这里使用sklearn.datasets的iris数据集，它有3个类。ROC曲线可用于二分类，因此，这里我们将使用来自sklearn.multiclass的OneVsRestClassifier和Random forest作为分类器，绘制ROC曲线。

python 复制代码

from sklearn.ensemble import RandomForestClassifier 
from sklearn.metrics import roc_curve, roc_auc_score 
from sklearn.datasets import load_iris 
from sklearn.multiclass import OneVsRestClassifier 
from sklearn.model_selection import train_test_split 
import matplotlib.pyplot as plt 


# Load the iris dataset 
iris = load_iris() 

# Split the dataset into training and test sets 
X_train, X_test, y_train, y_test = train_test_split(iris.data, 
													iris.target, 
													test_size=0.5, 
													random_state=23) 

# Train a Random Forest classifier 
clf = OneVsRestClassifier(RandomForestClassifier()) 

# fit model 
clf.fit(X_train, y_train) 

# Get predicted class probabilities for the test set 
y_pred_prob = clf.predict_proba(X_test) 

# Compute the ROC AUC score 
roc_auc = roc_auc_score(y_test, y_pred_prob, multi_class='ovr') 
print('ROC AUC Score :',roc_auc) 

# roc curve for Multi classes 
colors = ['orange','red','green'] 
for i in range(len(iris.target_names)):	 
	fpr, tpr, thresh = roc_curve(y_test, y_pred_prob[:,i], pos_label=i) 
	plt.plot(fpr, tpr, linestyle='--',color=colors[i], label=iris.target_names[i]+' vs Rest') 
# roc curve for tpr = fpr 
plt.plot([0, 1], [0, 1], 'k--', label='Random classifier') 
plt.title('Multiclass (Iris) ROC curve') 
plt.xlabel('False Positive Rate') 
plt.ylabel('True Positive rate') 
plt.legend() 
plt.show()

输出

python 复制代码

ROC AUC Score : 0.9795855072463767

总结

总之，计算随机森林分类器的ROC AUC分数在Python中是一个简单的过程。sklearn.metrics模块提供了计算ROC曲线、ROC AUC评分和PR曲线的函数。ROC曲线和PR曲线是评估二值分类器性能的有用工具，它们可以帮助基于不同评估指标之间的权衡来选择分类器的最佳阈值。

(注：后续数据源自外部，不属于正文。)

-- ==== Sys2Proof/Machine/Lattice.lean ====
section
/-! DEFINITION. Polynomials of degree below 256 over the integers modulo q, as FIPS 203 and FIPS 204 use them: their
number-theoretic transforms, vectors of them, and the packing of coefficients. PRESUMED (log 20): the spec names the two
standards and does not print them. -/
namespace Sys2Proof.Machine.Lattice

/-- A polynomial: 256 coefficients from 0 to q − 1, that of degree 0 first. -/
abbrev Poly := List Nat

/-- The bits of a number of n bits in reverse. -/
def bitRev (n k : Nat) : Nat := (List.range n).foldl (fun a i => 2 * a + k / 2 ^ i % 2) 0

/-- x to the power n modulo q. -/
def powMod (q x n : Nat) : Nat := (List.range n).foldl (fun a _ => a * x % q) 1

/-- A ring: its modulus, the root of its transform, the bits of the root's index, and the inverse that ends the inverse transform. -/
structure PolyRing where
  q : Nat
  root : Nat
  bits : Nat
  scale : Nat
  deriving DecidableEq, Repr

/-- The root of block k of the transform. -/
def PolyRing.zeta (r : PolyRing) (k : Nat) : Nat := powMod r.q r.root (bitRev r.bits k)

/-- The first n pieces of m elements of a list. -/
def pieces (m : Nat) : Nat → List Nat → List (List Nat)
  | 0, _ => []
  | n + 1, l => l.take m :: pieces m n (l.drop m)

/-- Sum. -/
def PolyRing.add (r : PolyRing) (a b : Poly) : Poly := List.zipWith (fun x y => (x + y) % r.q) a b

/-- Difference. -/
def PolyRing.sub (r : PolyRing) (a b : Poly) : Poly := List.zipWith (fun x y => (x + r.q - y) % r.q) a b

/-- One layer of the transform: n blocks. -/
def PolyRing.layer (r : PolyRing) (f : Poly) (n : Nat) : Poly :=
  let m := 256 / n
  ((pieces m n f).zipIdx).flatMap fun (c, i) =>
    let a := c.take (m / 2)
    let z := r.zeta (n + i)
    let b := (c.drop (m / 2)).map fun x => z * x % r.q
    r.add a b ++ r.sub a b

/-- One layer of the inverse transform: n blocks. -/
def PolyRing.unlayer (r : PolyRing) (f : Poly) (n : Nat) : Poly :=
  let m := 256 / n
  ((pieces m n f).zipIdx).flatMap fun (c, i) =>
    let a := c.take (m / 2)
    let b := c.drop (m / 2)
    let z := r.zeta (2 * n - 1 - i)
    r.add a b ++ (r.sub b a).map fun x => z * x % r.q

/-- The transform. -/
def PolyRing.ntt (r : PolyRing) (f : Poly) : Poly := (List.range r.bits).foldl (fun f k => r.layer f (2 ^ k)) f

/-- The inverse transform. -/
def PolyRing.unntt (r : PolyRing) (f : Poly) : Poly :=
  ((List.range r.bits).reverse.foldl (fun f k => r.unlayer f (2 ^ k)) f).map fun x => r.scale * x % r.q

/-- A sum of polynomials. -/
def PolyRing.sum (r : PolyRing) (fs : List Poly) : Poly := fs.foldl r.add (List.replicate 256 0)

/-- Coefficients of w bits each, packed. -/
def pack (w : Nat) (f : List Nat) : List Byte :=
  leBytes (f.length * w / 8) ((f.zipIdx).foldl (fun a x => a + x.1 * 2 ^ (w * x.2)) 0)

/-- The coefficients of w bits each that bytes pack. -/
def unpack (w : Nat) (bs : List Byte) : List Nat :=
  let v := leNat bs
  (List.range (8 * bs.length / w)).map fun i => v / 2 ^ (w * i) % 2 ^ w

/-- The first n candidates that a test takes. -/
def firstOk (n : Nat) (ok : Nat → Bool) (cs : List Nat) : List Nat := (cs.filter ok).take n

/-- Bytes in groups of three, as numbers. -/
def triples : List Byte → List Nat
  | a :: b :: c :: l => (a.toNat + 256 * b.toNat + 65536 * c.toNat) :: triples l
  | _ => []

end Sys2Proof.Machine.Lattice
end

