/-- Leave a slot empty (R386). -/
def leaveEmpty (s : State) (n k i reason : Nat) (evs : List Nat) : State :=
  streamCount (s.updStream n fun t => setSlot t k i (.empty reason) evs) n 0x8065 1

/-- R386: a slot takes the next reserve sample, or is left empty. `failed` counts the draws that failed. -/
def takeReserve (s : State) (n k i failed reason : Nat) (evs : List Nat) : State :=
  let t := s.stream n
  if 4 ≤ failed then leaveEmpty s n k i reason evs
  else
    match drawReserve t (Stream.epochOf t.record k) with
    | none => leaveEmpty s n k i reason evs
    | some (p, t') => s.updStream n fun _ => setSlot t' k i (.need p true failed reason) evs

/-! ## Decoding (R365 to R368, R386, R387) -/

/-- R368 ENTRY: does a table entry break its rules? -/
def entryBad (s : State) (t : Stream) (w : Nat) : Bool :=
  let m := w % 16
  let kindOfMedium := if m ≤ 1 then 0 else if m = 2 then 1 else if m ≤ 5 then 2 else 3
  fld w 63 5 != 0 || decide (kindOfMedium ≠ Stream.kind t.record) || !entryReadable s w

/-- R367: does decoded material lie outside the subset of its medium? Kinds and depths of pictures, bits of sounds. -/
def outsideSubset (medium : Nat) (dims : List Nat) : Bool :=
  let d := dims.getD 3 8
  let kind := dims.getD 4 1
  let ss := dims.getD 5 0
  let bits := dims.getD 1 0
  match medium with
  | 0 => d != 8 || !(kind == 0 || (kind == 2 && decide (ss ≤ 2)))
  | 1 => !(d == 8 || d == 16) || decide (1 < kind)
  | 2 => !(d == 8 || d == 10) || !(kind == 0 || (decide (2 ≤ kind ∧ kind ≤ 3) && ss == 2))
  | 3 => decide (24 < bits)
  | 5 => !(bits == 0 || bits == 16 || bits == 24)
  | _ => false

/-- R367: does decoded material exceed a size limit? Pixels a side, channels, sample rate. -/
def overLimit (medium : Nat) (dims : List Nat) (data : List (List Nat)) : Bool :=
  let w := dims.getD 0 0
  let h := dims.getD 1 0
  match medium with
  | 0 | 1 => decide (16384 < w ∨ 16384 < h)
  | 2 => decide (4096 < w ∨ 2304 < h)
  | 3 => decide (8 < data.length ∨ 192000 < w)
  | 4 | 5 => decide (8 < data.length)
  | _ => false

/-- R372: does a clip of the stream, from the frame that AUX names, reach beyond the last decoded frame? -/
def clipBeyond (t : Stream) (entry : Nat) (data : List (List Nat)) : Bool :=
  decide (data.length ≤ fld entry 95 64 + (ImgP.frames t.param - 1) * ImgP.frameStep t.param)

/-- The bytes of a sample's file: a DEVICE sample's from memory, a HOST sample's as the read brought them. -/
def fileBytes (s : State) (d : Decode) (data : List (List Nat)) : List Byte :=
  if bit d.entry 4 then (data.getD 0 []).map (BitVec.ofNat 8) else s.bytes (fld d.entry 191 128) (fld d.entry 127 96)

/-- R368 SOURCE: did a sector read of a sample fail, or the PCI Express read? -/
def sourceBad (s : State) (d : Decode) (pcieFail : Bool) : Bool :=
  if bit d.entry 4 then pcieFail || d.lost else (deviceRun s d).any fun r => s.poisonIn r.1 r.2 || s.downIn r.1 r.2

/-- R367: the decode of a file of a medium. DESIGN CHOICE (log 62): AV1 and Opus are free functions of the file's bytes. -/
def mediaOf (medium : Nat) (bs : List Byte) : Media :=
  match medium with
  | 0 => Jpeg.decode bs
  | 1 => Png.decode bs
  | 3 => Flac.decode bs
  | 5 => Wav.decode bs
  | _ => let r := Config.decoded medium bs; { reason := r.1 % 4, dims := r.2.1, data := r.2.2 }

/-- R367, R369, R373 step 1: what the decoder of a sample finds; of a text its bytes, of a sample that cannot be read nothing. `data`
holds a HOST sample's bytes. -/
def decodedMedia (s : State) (d : Decode) (pcieFail : Bool) (data : List (List Nat)) : Media :=
  if d.entry % 16 = 6 then { reason := 0, dims := [], data := data }
  else if d.entryPoison || !entryReadable s d.entry || sourceBad s d pcieFail then { reason := 0, dims := [], data := [] }
  else mediaOf (d.entry % 16) (fileBytes s d data)

/-- R368: the first reason of the table that applies to a sample, 0 for none. `reason` is what its decoder found. DEDUCED (log 65):
an entry that cannot be read shows no reason of its file, and the bytes of a failed read break no standard. -/
def corruptReason (s : State) (t : Stream) (d : Decode) (reason : Nat) (pcieFail : Bool) (dims : List Nat) (data : List (List Nat)) : Nat :=
  let n := fld d.entry 127 96
  let m := d.entry % 16
  let lost := sourceBad s d pcieFail
  if d.entryPoison then 4
  else if !entryReadable s d.entry then 5
  else if reason = 1 ∨ n = 0 ∨ (m = 6 ∧ !lost ∧ !utf8Ok n (fileBytes s d data)) then 1
  else if reason = 2 ∨ (!lost ∧ outsideSubset m dims) then 2
  else if reason = 3 ∨ (m = 6 ∧ 2 ^ 24 < n) ∨ (!lost ∧ (overLimit m dims data ∨ (m = 2 ∧ Stream.kind t.record = 1 ∧ clipBeyond t d.entry data))) then 3
  else if lost then 4
  else if entryBad s t d.entry then 5
  else 0

/-- What the decoder gives to preparation: of a clip its frames (R372), of a text its tokens. -/
def decodedData (s : State) (t : Stream) (d : Decode) (data : List (List Nat)) : List (List Nat) :=
  match Stream.kind t.record with
  | 1 => (List.range (ImgP.frames t.param)).map fun i => data.getD (fld d.entry 95 64 + i * ImgP.frameStep t.param) []
  | 3 => [textTokens t.param t.merges (fileBytes s d data)]
  | _ => data

/-- R387: the running mean after a sample, in 2^-20 µs. -/
def meanAfter (m us : Nat) : Nat := ((m : Int) + ((us : Int) * 2 ^ 20 - m) / 64).toNat

/-- Note the time of a finished sample. -/
def noteTime (t : Stream) (medium us : Nat) : Stream :=
  { t with means := setAt t.means medium (meanAfter (t.means.getD medium 0) us) }

/-- R386: a sample in a slot is corrupt. -/
def slotCorrupt (s : State) (n : Nat) (d : Decode) (failed reason : Nat) : State :=
  let t := s.stream n
  let ev := [eventOf d reason 8]
  let s := streamCount (s.updStream n fun t => { t with running := t.running.filter fun e => e.id != d.id }) n 0x8062 1
  match Stream.corruptPolicy t.record with
  | 0 => takeReserve s n d.batch d.slot (if d.reserve then failed + 1 else failed) reason ev
  | 1 => leaveEmpty s n d.batch d.slot reason ev
  | _ => logEvent (endStream s n 3 St.poisoned) .streamFailed srcStream n d.index reason

/-- R386: the decode for a slot has finished. -/
def slotDecoded (s : State) (n : Nat) (d : Decode) (us reason : Nat) (pcieFail : Bool) (dims : List Nat)
    (data : List (List Nat)) : State :=
  let t := s.stream n
  let st := (t.batches.find? fun b => b.k == d.batch).bind fun b => b.slots[d.slot]?
  match st with
  | some (.busy _ failed last) =>
    let r := corruptReason s t d reason pcieFail dims data
    if r ≠ 0 then slotCorrupt s n d failed r
    else
      let d' := { d with done := true, dims := dims, data := decodedData s t d data }
      let s := s.updStream n fun t =>
        let t := setSlot (noteTime t (d.entry % 16) us) d.batch d.slot (.full d' (if d.reserve then 1 else 0) last) []
        { t with running := t.running.filter fun e => e.id != d.id }
      if d.reserve then streamCount s n 0x8061 1 else s
  | _ => s

/-- R386, R387: the decode of a parked sample has finished; a corrupt one is counted, recorded and dropped. -/
def parkedDecoded (s : State) (n : Nat) (d : Decode) (us reason : Nat) (pcieFail : Bool) (dims : List Nat)
    (data : List (List Nat)) : State :=
  let t := s.stream n
  let r := corruptReason s t d reason pcieFail dims data
  if r ≠ 0 then
    streamCount (s.updStream n fun t =>
      { t with
        parked := t.parked.filter fun e => e.id != d.id
        batches := updFirst (fun _ => true) (fun b => { b with events := b.events ++ [eventOf d r 8] }) t.batches }) n 0x8062 1
  else
    s.updStream n fun t =>
      let t := noteTime t (d.entry % 16) us
      let f (e : Decode) : Decode := { e with done := true, dims := dims, data := decodedData s t d data }
      { t with parked := updFirst (fun e => e.id == d.id) f t.parked }
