-- ==== Sys2Proof/Machine/Vector.lean ====
section
/-! DEFINITION. The vector engine and the stem engine: maps, reductions, optimizer updates, packing
(R161 to R177, R211 to R214). -/
namespace Sys2Proof.Machine

/-- A value read into an engine in FP32: the word, the flags of reading it, its poison (R75, R76). -/
structure F32In where
  x : F32
  f : Flags
  poison : Bool
  deriving DecidableEq, Repr

/-- Round an operand into FP32. DESIGN CHOICE (log 113): a block-format value beyond the range of FP32 is rounded to
nearest even with SAT and ROUND not acting (R166 names R76 alone). -/
def Opd.toF32 (o : Opd) : F32In := let r := rn32 o.v; { x := r.1, f := o.f ||| r.2, poison := o.poison }

/-- The flag of a poisoned operand (R94, R177). -/
def poisonFlag (p : Bool) : Flags := Flags.when p Flag.poisonSeen

/-! ## Maps (R163 to R169) -/

/-- Element (i, j) of a source before its rounding to FP32 (R163). DESIGN CHOICE (log 25): flush-to-zero does not act
on an immediate. -/
def VecSrc.opd (s : State) (ftz : Bool) (v : VecSrc) (scale i j : Nat) : Opd :=
  match v.imm with
  | some x => { v := val32 x, f := 0, poison := false }
  | none =>
    if v.cb then s.elem ftz (fmtOf v.fmt) (v.addr + i * v.ld) else s.stored ftz (fmtOf v.fmt) v.addr scale v.ld i j

/-- R168: a map operation on FP32 words. -/
def mapFn (code : Nat) (a b c : F32) : F32 × Flags :=
  match code with
  | 0x01 => fadd a b
  | 0x02 => fsub a b
  | 0x03 => fmul a b
  | 0x04 => fdiv a b
  | 0x05 => (fmax a b, 0)
  | 0x06 => (fmin a b, 0)
  | 0x07 => ffma a b c
  | 0x08 => (fabs32 a, 0)
  | 0x09 => (fneg a, 0)
  | 0x0A => (fmin (fmax a b) c, 0)
  | 0x0B => (fsign a, 0)
  | 0x0C => fsqrt a
  | 0x0D => fn2 .rsqrt a
  | 0x0E => fdiv 0x3F800000 a
  | 0x0F => fn2 .exp a
  | 0x10 => fn2 .log a
  | 0x11 => fn2 .tanh a
  | 0x12 => fn2 .sigmoid a
  | 0x13 => fn2 .silu a
  | 0x14 => fn2 .geluTanh a
  | 0x15 => (frelu a, 0)
  | 0x16 => (if isNan32 a || (val32 a).isZero then c else b, 0)
  | 0x17 => (if !isNan32 a && !isNan32 b && Val.lt (val32 b) (val32 a) then 0x3F800000 else 0, 0)
  | _ => (a, 0)

/-- NUMCTL of a vector descriptor, plain where it does not decode (checked at hand-out). -/
def ctlOf (w : Nat) : Numctl := (Numctl.ofNat w).getD Numctl.plainRne

/-- Destination element (i, j) of a map before its conversion to FMT_D: COPY converts the source
directly (R166). -/
def mapEl (s : State) (d : VecD) (i j : Nat) : Val × Flags × Bool :=
  let ftz := (ctlOf d.numctl).ftz
  let os := d.sources.map fun x => x.1.opd s ftz x.2 i j
  let bad := os.any (·.poison)
  if d.code = 0 then
    let o := os.headD { v := Val.zero, f := 0, poison := false }
    (o.v, o.f ||| poisonFlag bad, bad)
  else
    let xs := os.map Opd.toF32
    let at' (k : Nat) : F32 := (xs.map (·.x)).getD k 0
    let r := mapFn d.code (at' 0) (at' 1) (at' 2)
    (val32 r.1, xs.foldl (fun f x => f ||| x.f) (r.2 ||| poisonFlag bad), bad)

/-- R74, R166: the stochastic-rounding index of destination element (i, j). -/
def VecD.idx (d : VecD) (i j : Nat) : Nat := (d.idxBase + i * d.idxRow + j) % 2 ^ 64

/-- A whole map, row by row. DESIGN CHOICE (log 145): row i is written before row i + 1 is read, which shows where D coincides
with a source whose rows overlap. -/
def runMap (s : State) (d : VecD) : State × Flags :=
  let f := fmtOf d.fmtD
  (List.range d.rows).foldl (fun (a : State × Flags) i =>
    let els := (List.range d.cols).map fun j => mapEl a.1 d i j
    let vals := (els.zipIdx).map fun (e, j) => (e.1, d.idx i j, e.2.2)
    let r := writeRow a.1 f (ctlOf d.numctl) d.seed (fun j => d.dAddr + i * d.ldd + j * f.bytes)
      (fun b => (d.dAddr + i * d.ldd + b * f.blockBytes, d.dScale + i * (d.ldd / f.blockBytes) + b)) vals
    (r.1, els.foldl (fun f e => f ||| e.2.1) (a.2 ||| r.2))) (s, 0)

/-- Run the vector engine's next descriptor where it is a map with the code. -/
def mapCmd (s : State) (c code : Nat) : State :=
  runUnit s c .vector (fun w => fld w 7 0 == 0x20 && fld w 39 32 == code) fun s _ i => runMap s (VecD.ofWord i.word)

/-- R168. -/
def execVectorCopy (cell : Nat) (s : State) : Out := onCell cell s fun s => mapCmd s cell 0x00
/-- R168. -/
def execVectorAdd (cell : Nat) (s : State) : Out := onCell cell s fun s => mapCmd s cell 0x01
/-- R168. -/
def execVectorSub (cell : Nat) (s : State) : Out := onCell cell s fun s => mapCmd s cell 0x02
/-- R168. -/
def execVectorMul (cell : Nat) (s : State) : Out := onCell cell s fun s => mapCmd s cell 0x03
/-- R168. -/
def execVectorDiv (cell : Nat) (s : State) : Out := onCell cell s fun s => mapCmd s cell 0x04
/-- R168. -/
def execVectorMax (cell : Nat) (s : State) : Out := onCell cell s fun s => mapCmd s cell 0x05
/-- R168. -/
def execVectorMin (cell : Nat) (s : State) : Out := onCell cell s fun s => mapCmd s cell 0x06
/-- R168. -/
def execVectorFma (cell : Nat) (s : State) : Out := onCell cell s fun s => mapCmd s cell 0x07
/-- R168. -/
def execVectorAbs (cell : Nat) (s : State) : Out := onCell cell s fun s => mapCmd s cell 0x08
/-- R168. -/
def execVectorNeg (cell : Nat) (s : State) : Out := onCell cell s fun s => mapCmd s cell 0x09
/-- R168. -/
def execVectorClamp (cell : Nat) (s : State) : Out := onCell cell s fun s => mapCmd s cell 0x0A
/-- R168. -/
def execVectorSign (cell : Nat) (s : State) : Out := onCell cell s fun s => mapCmd s cell 0x0B
/-- R168. -/
def execVectorSqrt (cell : Nat) (s : State) : Out := onCell cell s fun s => mapCmd s cell 0x0C
/-- R168. -/
def execVectorRsqrt (cell : Nat) (s : State) : Out := onCell cell s fun s => mapCmd s cell 0x0D
/-- R168. -/
def execVectorRecip (cell : Nat) (s : State) : Out := onCell cell s fun s => mapCmd s cell 0x0E
/-- R168. -/
def execVectorExp (cell : Nat) (s : State) : Out := onCell cell s fun s => mapCmd s cell 0x0F
/-- R168. -/
def execVectorLog (cell : Nat) (s : State) : Out := onCell cell s fun s => mapCmd s cell 0x10
/-- R168. -/
def execVectorTanh (cell : Nat) (s : State) : Out := onCell cell s fun s => mapCmd s cell 0x11
/-- R168. -/
def execVectorSigmoid (cell : Nat) (s : State) : Out := onCell cell s fun s => mapCmd s cell 0x12
/-- R168. -/
def execVectorSilu (cell : Nat) (s : State) : Out := onCell cell s fun s => mapCmd s cell 0x13
/-- R168. -/
def execVectorGeluTanh (cell : Nat) (s : State) : Out := onCell cell s fun s => mapCmd s cell 0x14
/-- R168. -/
def execVectorRelu (cell : Nat) (s : State) : Out := onCell cell s fun s => mapCmd s cell 0x15
/-- R168. -/
def execVectorSelect (cell : Nat) (s : State) : Out := onCell cell s fun s => mapCmd s cell 0x16
/-- R168. -/
def execVectorCmpGt (cell : Nat) (s : State) : Out := onCell cell s fun s => mapCmd s cell 0x17

/-! ## Reductions (R170 to R172) -/

/-- Is a reduction a sum? -/
def VecD.isSum (d : VecD) : Bool := decide (d.code ≤ 2 ∨ d.code = 6)

/-- The term of element (i, j): its FP32 value, rounded first where it is a square or a product (R171). -/
def redTerm (s : State) (d : VecD) (i j : Nat) : F32In :=
  let ftz := (ctlOf d.numctl).ftz
  let xs := d.sources.map fun x => (x.1.opd s ftz x.2 i j).toF32
  let a := (xs.map (·.x)).getD 0 0
  let b := (xs.map (·.x)).getD 1 0
  let r : F32 × Flags :=
    match d.code with
    | 1 => fmul a a
    | 2 | 5 => (fabs32 a, 0)
    | 6 => fmul a b
    | _ => (a, 0)
  let bad := xs.any (·.poison)
  { x := r.1, f := xs.foldl (fun f x => f ||| x.f) (r.2 ||| poisonFlag bad), poison := bad }

/-- R172: the larger of two values for MAX and ABSMAX, the smaller for MIN, of exact values: is r kept against d? DESIGN CHOICE
(log 145): of equal values, zeros of opposite sign among them, d is kept. -/
def keepsNew (code : Nat) (r d : Val) : Bool := if code = 4 then Val.lt r d else Val.lt d r

/-- The result of a reduction over its terms: a lined pair for sums, (result, +0) otherwise (R171). -/
def redResult (d : VecD) (ts : List F32In) : Lined × Flags :=
  if d.isSum then linedSum Lined.zero (ts.map fun t => val32 t.x)
  else
    match ts with
    | [] => (Lined.zero, 0)
    | t :: rest => ({ v := rest.foldl (fun m x => if d.code = 4 then fmin m x.x else fmax m x.x) t.x, l := 0 }, 0)

/-- What is written at an address for one result with stochastic-rounding index idx, merged under ACCUM
(R171, R172). -/
def resultEl (s : State) (d : VecD) (addr idx : Nat) (r : Lined) (bad : Bool) : (Nat × List Byte × Bool) × Flags :=
  let f := fmtOf d.fmtD
  let ctl := ctlOf d.numctl
  let e := if d.outLined then 8 else f.bytes
  let old := s.bytes addr e
  let oldBad := d.accum && s.poisonIn addr e
  let bad := bad || oldBad
  let fp := poisonFlag oldBad
  let put (v : F32) (f0 : Flags) : (Nat × List Byte × Bool) × Flags :=
    if d.outLined then ((addr, Lined.toBytes { v := v, l := 0 }, bad), f0 ||| fp)
    else
      let q := convert f ctl (srBits d.seed idx) (val32 v)
      ((addr, leBytes e q.1, bad), f0 ||| fp ||| q.2)
  if d.isSum then
    if d.outLined then
      let q := if d.accum then linedAdd (Lined.ofBytes old) r.val else (r, 0)
      ((addr, q.1.toBytes, bad), q.2 ||| fp)
    else if d.accum then
      let o := (s.elem ctl.ftz f addr).toF32
      let q := Val.add (val32 o.x) r.val
      let v := rn32 q.1
      put v.1 (o.f ||| q.2 ||| v.2)
    else
      let v := rn32 r.val
      put v.1 v.2
  else if d.accum then
    let dv := if d.outLined then (Lined.ofBytes old).val else decodeFmt f (leNat old)
    if (val32 r.v).isNan || dv.isNan then put qnan 0
    else if keepsNew d.code (val32 r.v) dv then put r.v 0
    else ((addr, old, bad), fp)
  else put r.v 0

/-- A whole reduction: result by result computed, then written as one. DESIGN CHOICE (log 145): results that share a destination
(AXIS ROW, LD_D 0) each merge with the element as it was before the descriptor (R172), and the last one's write stands. -/
def runReduction (s : State) (d : VecD) : State × Flags :=
  let e := if d.outLined then 8 else (fmtOf d.fmtD).bytes
  let rs := (List.range d.results).map fun k =>
    let ts :=
      if d.axis = 0 then (List.range d.cols).map fun j => redTerm s d k j
      else (List.range d.rows).map fun i => redTerm s d i k
    let r := redResult d ts
    let addr := if d.axis = 0 then d.dAddr + k * d.ldd else d.dAddr + k * e
    let idx := if d.axis = 0 then d.idx k 0 else d.idx 0 k
    let w := resultEl s d addr idx r.1 (ts.any (·.poison))
    (w.1, ts.foldl (fun f t => f ||| t.f) (r.2 ||| w.2))
  (storeEls s (rs.map (·.1)), rs.foldl (fun f r => f ||| r.2) 0)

PR（precision-recall）曲线是二元分类问题的另一个评估指标。PR曲线是针对不同分类阈值的精确度（y轴）对召回率（x轴）的图。精确度被定义为真阳性的数量除以真阳性加假阳性的数量，而召回率被定义为真阳性的数量除以真阳性加假阴性的数量。PR曲线显示了分类器在最小化误报的同时预测阳性类别的能力。

与ROC曲线相比，PR曲线更适合不平衡数据集，其中阳性类别中的样本数量远小于阴性类别中的样本数量。当假阳性和假阴性的成本不同时，PR曲线也很有用，因为它可以帮助基于精确度-召回率权衡为分类器选择最佳阈值。

重要的是要注意，ROC AUC不应该是用于评估分类器性能的唯一度量。其他指标，如精确度、召回率和F1分数，也可能有用，具体取决于应用程序的具体要求。此外，重要的是要考虑数据中正面和负面示例的总体分布以及不平衡类对评估指标的潜在影响。